So really quickly, before we start, what incremental font transfer is is it's a new technology that allows browsers to partially load fonts.

More specifically, it allows them to load part of a font, and then as more content is encountered, patch that font to extend it to cover the additional content.

So based on the specification work we've done so far we've built an actual in-browser demo of this.

So this has a real incremental transfer client running in JavaScript, talking to a real server that's producing the patches, and that's all happening in real time.

Okay then, in addition, this demo also in parallel will load the fonts using a more traditional approach where the fonts have been split up into one subset per script, and then the the script subsets that are specifically needed are loaded, and that's called the Unicode-range method.

Okay, so here we can go to the first bit of content.

So there's the content on the left and then behind the scenes, the client will have gone and loaded the data for the characters via incremental transfer, and then also loaded whatever fonts that would be needed via Unicode-range, and so we can see already that incremental font transferred has transferred less data than the Unicode-range which pulled down to full script subset.
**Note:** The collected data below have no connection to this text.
-- ==== Sys2Proof/Machine/LaceOps.lean ====
section
/-! DEFINITION. The operations of a lace link: sending frames under credits, link state, and taking a
link down (chapter 14). -/

namespace Sys2Proof.Machine

def State.deviceId (s : State) : Nat := s.rd Reg.LACE_ID.ID []

def State.lnk (s : State) (l : Nat) : LaceLink := Table.get {} s.lace.links l

def State.updLink (s : State) (l : Nat) (f : LaceLink → LaceLink) : State :=
  { s with lace.links := Table.upd {} s.lace.links l f }

/-- The link is UP, or UP with a direction in electrical idle. -/
def LaceLink.up (x : LaceLink) : Bool := x.st == 3 || x.st == 4

/-- The lanes of a mask, ascending. -/
def lanesOf (m : Nat) : List Nat := (List.range 4).filter fun i => bitOf m i

/-- R516: the lanes a direction runs on. -/
def widthMask (m : Nat) : Nat :=
  match lanesOf m with
  | [] => 0
  | [_, _, _, _] => 15
  | [a] => 2 ^ a
  | a :: b :: _ => 2 ^ a + 2 ^ b

/-- The width of a mask. -/
def widthOf (m : Nat) : Nat := (lanesOf m).length

/-- R505: blocks in ascending order of the active lanes. -/
def onLanes (mask : Nat) (row : List LaceBlock) : List (Nat × LaceBlock) := (lanesOf mask).zip row

/-- What the device sends on a link: TRAIN and EIDLE rows go out on their lanes; beacons wait for the front of
a row; everything else waits in the stream by its rank (R505, R525). -/
def State.laceOut (s : State) (l : Nat) (o : LaceOut) : State :=
  let row (r : List (Nat × LaceBlock)) : State := { s with lace.out := (l, r) :: s.lace.out }
  match o with
  | .train lanes st lmask =>
    row ((lanesOf lanes).map fun i => (i, trainBlockOf i l st s.lace.idValid s.deviceId lmask))
  | .eidle => row ((lanesOf (s.lnk l).txMask).map fun i => (i, ctrlWith 0x66#8 0))
  | .bcn0 .. => s.updLink l fun x => { x with bcnWait := x.bcnWait ++ o.ranked.map (·.2) }
  | .bcn1 .. => s.updLink l fun x => { x with bcnWait := x.bcnWait ++ o.ranked.map (·.2) }
  | _ => s.updLink l fun x => { x with txWait := insertRanked o.ranked x.txWait }

/-- R505, R525, R540: the blocks of the next row of a direction of width W, and what waits after it: a beacon
block first, then the stream; IDLE blocks fill the row (R508). -/
def LaceLink.takeRow (x : LaceLink) : List LaceBlock × LaceLink :=
  let w := widthOf x.txMask
  let n := w - min w (x.bcnWait.take 1).length
  let row := x.bcnWait.take 1 ++ (x.txWait.take n).map (·.2)
  (row ++ List.replicate (w - row.length) idleBlock, { x with bcnWait := x.bcnWait.drop 1, txWait := x.txWait.drop n })

/-- R548: a link state record. -/
def State.linkRecord (s : State) (l cause : Nat) : State :=
  let x := s.lnk l
  s.postCoarse s.home (704 + l) 0x58 0
    [(0x14, 1, x.st), (0x15, 1, cause), (0x16, 1, if x.up then widthOf x.rxMask else 0), (0x17, 1, x.attempt),
     (0x18, 4, x.partner.getD 0), (0x1C, 1, x.plink)]

def State.setLinkState (s : State) (l st cause : Nat) : State :=
  if (s.lnk l).st = st then s else (s.updLink l fun x => { x with st := st }).linkRecord l cause

/-! ### Sending (R524, R527, R530) -/

def State.updRx (s : State) (l vc : Nat) (f : LaceRx → LaceRx) : State :=
  s.updLink l fun x => { x with rx := x.rx.set! vc (f (x.rx[vc]?.getD {})) }

/-- R524: the frames that the credits cover, in order. -/
def LaceTx.pump (now : Nat) : List (LaceFrame × Option Nat) → LaceTx → LaceTx × List (LaceFrame × Option Nat)
  | [], t => ({ t with queue := [] }, [])
  | (f, src) :: rest, t =>
    let n := f.data.length + 2
    if n ≤ t.credits then
      let g := { f with seq := t.next }
      let t := { t with next := t.next + 1, credits := t.credits - n, sent := t.sent ++ [(g, now, 0)] }
      let (t, out) := LaceTx.pump now rest t
      (t, (g, src) :: out)
    else ({ t with queue := (f, src) :: rest }, [])

/-- R524: a forwarded frame has left the space of the link on which it came. -/
def State.returnSpace (s : State) (vc : Nat) (e : LaceFrame × Option Nat) : State :=
  match e.2 with
  | none => s
  | some a =>
    let n := e.1.data.length + 2
    if (s.lnk a).up then
      let seq := (((s.lnk a).rx[vc]?.getD {}).expect - 1).toNat
      (s.updRx a vc fun r => { r with free := r.free + n }).laceOut a (.linkctl vc false seq n 0)
    else s

/-- Send what a virtual channel of a link can send. -/
def State.lacePump (s : State) (l vc : Nat) : State :=
  let x := s.lnk l
  if x.up ∧ x.idleTx = false then
    let t := x.tx[vc]?.getD {}
    let (t, out) := LaceTx.pump s.time.now t.queue t
    let s := s.updLink l fun x => { x with tx := x.tx.set! vc t }
    let s := if out.isEmpty then s else s.updLink l fun x => { x with quietFrom := s.time.now }
    out.foldl (fun s e => (s.laceOut l (.frame e.1)).returnSpace vc e) s
  else s

/-- Queue a frame on a link, with the link on which it came where its space there is held; a link that is not
UP takes none. -/
def State.laceQueueFrom (s : State) (l : Nat) (f : LaceFrame) (src : Option Nat) : State :=
  if (s.lnk l).up then
    let vc := f.vc.toNat
    (s.updLink l fun x => { x with
      tx := x.tx.set! vc { (x.tx[vc]?.getD {}) with queue := (x.tx[vc]?.getD {}).queue ++ [(f, src)] } }).lacePump l vc
  else s

/-- Queue a frame of this device on a link. -/
def State.laceQueue (s : State) (l : Nat) (f : LaceFrame) : State := s.laceQueueFrom l f none

/-- R527: eight 3-bit link numbers. -/
def packRoute : List Nat → Nat
  | [] => 0
  | l :: ls => l % 8 + 8 * packRoute ls

/-- R532: D0 of a frame: SRC, DEST, and what the type adds above bit 35. -/
def State.laceD0 (s : State) (dest d0 : Nat) : Nat := s.deviceId + dest % 2 ^ 18 * 2 ^ 18 + d0

/-- A frame over given links. -/
def State.laceFrame (s : State) (links : List Nat) (dest vc ftype d0 : Nat) (rest : List Nat) : LaceFrame :=
  { vc := BitVec.ofNat 2 vc, ftype := BitVec.ofNat 6 ftype, len := BitVec.ofNat 6 (rest.length + 1)
    route := BitVec.ofNat 24 (packRoute links), hops := BitVec.ofNat 3 (links.length - 1)
    data := BitVec.ofNat 64 (s.laceD0 dest d0) :: rest.map (BitVec.ofNat 64) }

/-- R531: send a frame to a device over its kept route. -/
def State.laceSend (s : State) (dest vc ftype : Nat) (d0 : Nat) (rest : List Nat) : State :=
  match s.lace.routes.find? fun r => r.dest == dest with
  | some r => match r.links with
    | l :: _ => s.laceQueue l (s.laceFrame r.links dest vc ftype d0 rest)
    | [] => s
  | none => s

/-! ### Rows (R505, R702) -/

/-- R702: `n` bits of PRBS31 (x^31 + x^28 + 1), the first in bit 0, and the generator after them. -/
def prbsBits : Nat → BitVec 31 → Nat × BitVec 31
  | 0, p => (0, p)
  | n + 1, p =>
    let b := p.getLsbD 30 ^^ p.getLsbD 27
    let (v, q) := prbsBits n ((p <<< 1) ||| (if b then 1#31 else 0#31))
    ((if b then 1 else 0) + 2 * v, q)

/-- The words of PRBS31 that a TEST frame carries. -/
def prbsWords : Nat → BitVec 31 → List Nat × BitVec 31
  | 0, p => ([], p)
  | n + 1, p =>
    let (v, q) := prbsBits 64 p
    let (vs, r) := prbsWords n q
    (v :: vs, r)

/-- R702: in Diagnostic mode an UP link with nothing to send queues a TEST frame on bulk, of a length that the spec
leaves open. -/
def State.testFill (s : State) (l : Nat) : State :=
  let x := s.lnk l
  if s.diagnostic && x.up && !x.idleTx && x.bcnWait.isEmpty && x.txWait.isEmpty && (x.tx[1]).queue.isEmpty then
    let (ws, p) := prbsWords ((Config.freeWord s.freeCtr).toNat % 40) x.prbs
    let s := s.draw.updLink l fun x => { x with prbs := p }
    s.laceQueue l (s.laceFrame [l] (x.partner.getD 0) 1 0x12 0 ws)
  else s

/-- R503, R505, R508, R509: one row of a link, 2.0625 ns after the last, where its time has come: every 16,384th
row of a link that is UP and every 256th in training is a row of ALIGN blocks. In Diagnostic mode a TEST frame fills it
(R702). -/
def State.laceRow (s : State) (l : Nat) : State :=
  let x := s.lnk l
  let train := x.st == 2 || x.waiting
  if (x.up && !x.idleTx || train) = false ∨ s.time.now * 16 < x.txRow then s
  else
    let s := s.testFill l
    let x := s.lnk l
    let from_ := if x.txRow + 33 ≤ s.time.now * 16 then s.time.now * 16 else x.txRow
    let y := { x with txRow := from_ + 33, rowNo := x.rowNo + 1 }
    let mask := if train then 15 else x.txMask
    let put (s : State) (r : List LaceBlock) : State := { s with lace.out := (l, onLanes mask r) :: s.lace.out }
    if (x.rowNo + 1) % (if train then 256 else 16384) = 0 then
      put (s.updLink l fun _ => y) (List.replicate 4 alignRowBlock)
    else if train || x.bcnWait.isEmpty && x.txWait.isEmpty then s.updLink l fun _ => y
    else
      let (r, y) := y.takeRow
      put (s.updLink l fun _ => y) r

/-! ### Link state (R511 to R518, R535, R545) -/

/-- R542: a device that follows no link. -/
def State.followRecord (s : State) (lost : Nat) : State :=
  let (l, h, r) := match s.lace.follow with
    | some l => (l, (s.lnk l).beat.rhops, (s.lnk l).beat.root)
    | none => (0xFF, 15, s.deviceId)
  s.postCoarse s.home 728 0x5D 0 [(0x14, 1, l), (0x15, 1, h), (0x18, 4, r), (0x1C, 1, lost)]

/-- R545: the followed link went down. -/
def State.followLost (s : State) (l : Nat) : State :=
  if s.lace.follow = some l then { s with lace.follow := none }.followRecord 1 else s

/-- R523: what a link holds of its traffic when it is not UP. -/
def LaceLink.quiet (x : LaceLink) : LaceLink :=
  { x with ready := false, readyCnt := Vector.replicate 4 0, deskew := 0, map := Vector.replicate 4 none
           rxMask := 0, txMask := 0, reqMask := none, idleTx := false, idleRx := false, exitFrom := 0, relock := 0
           tx := Vector.replicate 3 {}, rx := Vector.replicate 3 {}, opens := [], txWait := [], bcnWait := []
           rowNo := 0, beat := {} }

/-- R535, R403, R548: take a link down: routes over it as first link go, lasts that use it become
stale, and the frames it held are dropped. -/
def State.linkDown (s : State) (l st cause : Nat) : State :=
  let was := (s.lnk l).up
  let gone := (List.range 3).map fun vc => (vc, ((s.lnk l).tx[vc]?.getD {}).queue)
  let s := s.updLink l fun x => { x.quiet with st := st, waiting := false }
  let s := gone.foldl (fun s e => e.2.foldl (fun s f => s.returnSpace e.1 f) s) s
  let s := s.linkRecord l cause
  if was then
    let s := { s with lace.routes := s.lace.routes.filter fun r => r.links.head? ≠ some l }
    (s.staleWhere 2 fun m => m.links.contains l).followLost l
  else s

/-- R509, R512: start a training attempt. -/
def State.startAttempt (s : State) (l k : Nat) : State :=
  let up : LaceLink → LaceLink := fun x => { x.quiet with
    st := 2, attempt := k, attemptFrom := s.time.now, waiting := false, sigSeen := x.signal, check := 0
    sawReady := false, txRow := s.time.now * 16 }
  ((s.updLink l up).laceOut l (.train 15 0 0)).linkRecord l 0

/-- The link may train (R515, R547, R653). -/
def State.mayTrain (s : State) (l : Nat) : Bool :=
  s.flag Reg.LC_CFG.EN [l] && s.lace.idValid && decide (s.pwr.rung ≤ 2)

end Sys2Proof.Machine
end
So if we go to some additional content now there'll be some new characters in this that weren't on the previous page.

So incremental font transfer will have gone to the server and patched in the little bit of extra data that was needed, and so on, as we go through some additional content.

Now, things get kind of interesting when we go to a new script here.

So incremental font transfer was able to pull down just the data needed for the additional accented characters.

Whereas with Unicode-range, we had to pull in a whole new script subset, which almost doubled the amount of data that's transferred so far.

And similarly, with some Cyrillic text here, so we're able to pull in just some extra data for the Cyrillic characters that are currently displayed.

Whereas Unicode-range had to pull down an entire new Cyrillic subset.

Oh, one of the other interesting things that incremental font transfer enables, other than just increasing performance is that it allows all of the layout rules in the font, especially ones between script characters and different script subsets to work together.

So with Unicode-range, since we've split the font into multiple pieces, any layout rules that cross those script boundaries will no longer work.

And so if we look at the text as rendered by Unicode-range versus incremental font transfer, and if you look closely, for example, at these two characters at the end of the title, you'll notice that the kerning between the punctuation and the character changes with Unicode-range.

And that's because the kerning rule for the period, which is in the Latin subset, does not work with the Cyrillic characters, whereas with incremental transfer, it will.

Okay, so another interesting example is using this for loading Chinese fonts.

So as you can see, incremental font transfer loaded significantly less data than we needed to load with Unicode-range to display this text.

Then as we go through some more content, the gap between the two further increases.

So we've loaded a little over 10% of what Unicode-range had to load.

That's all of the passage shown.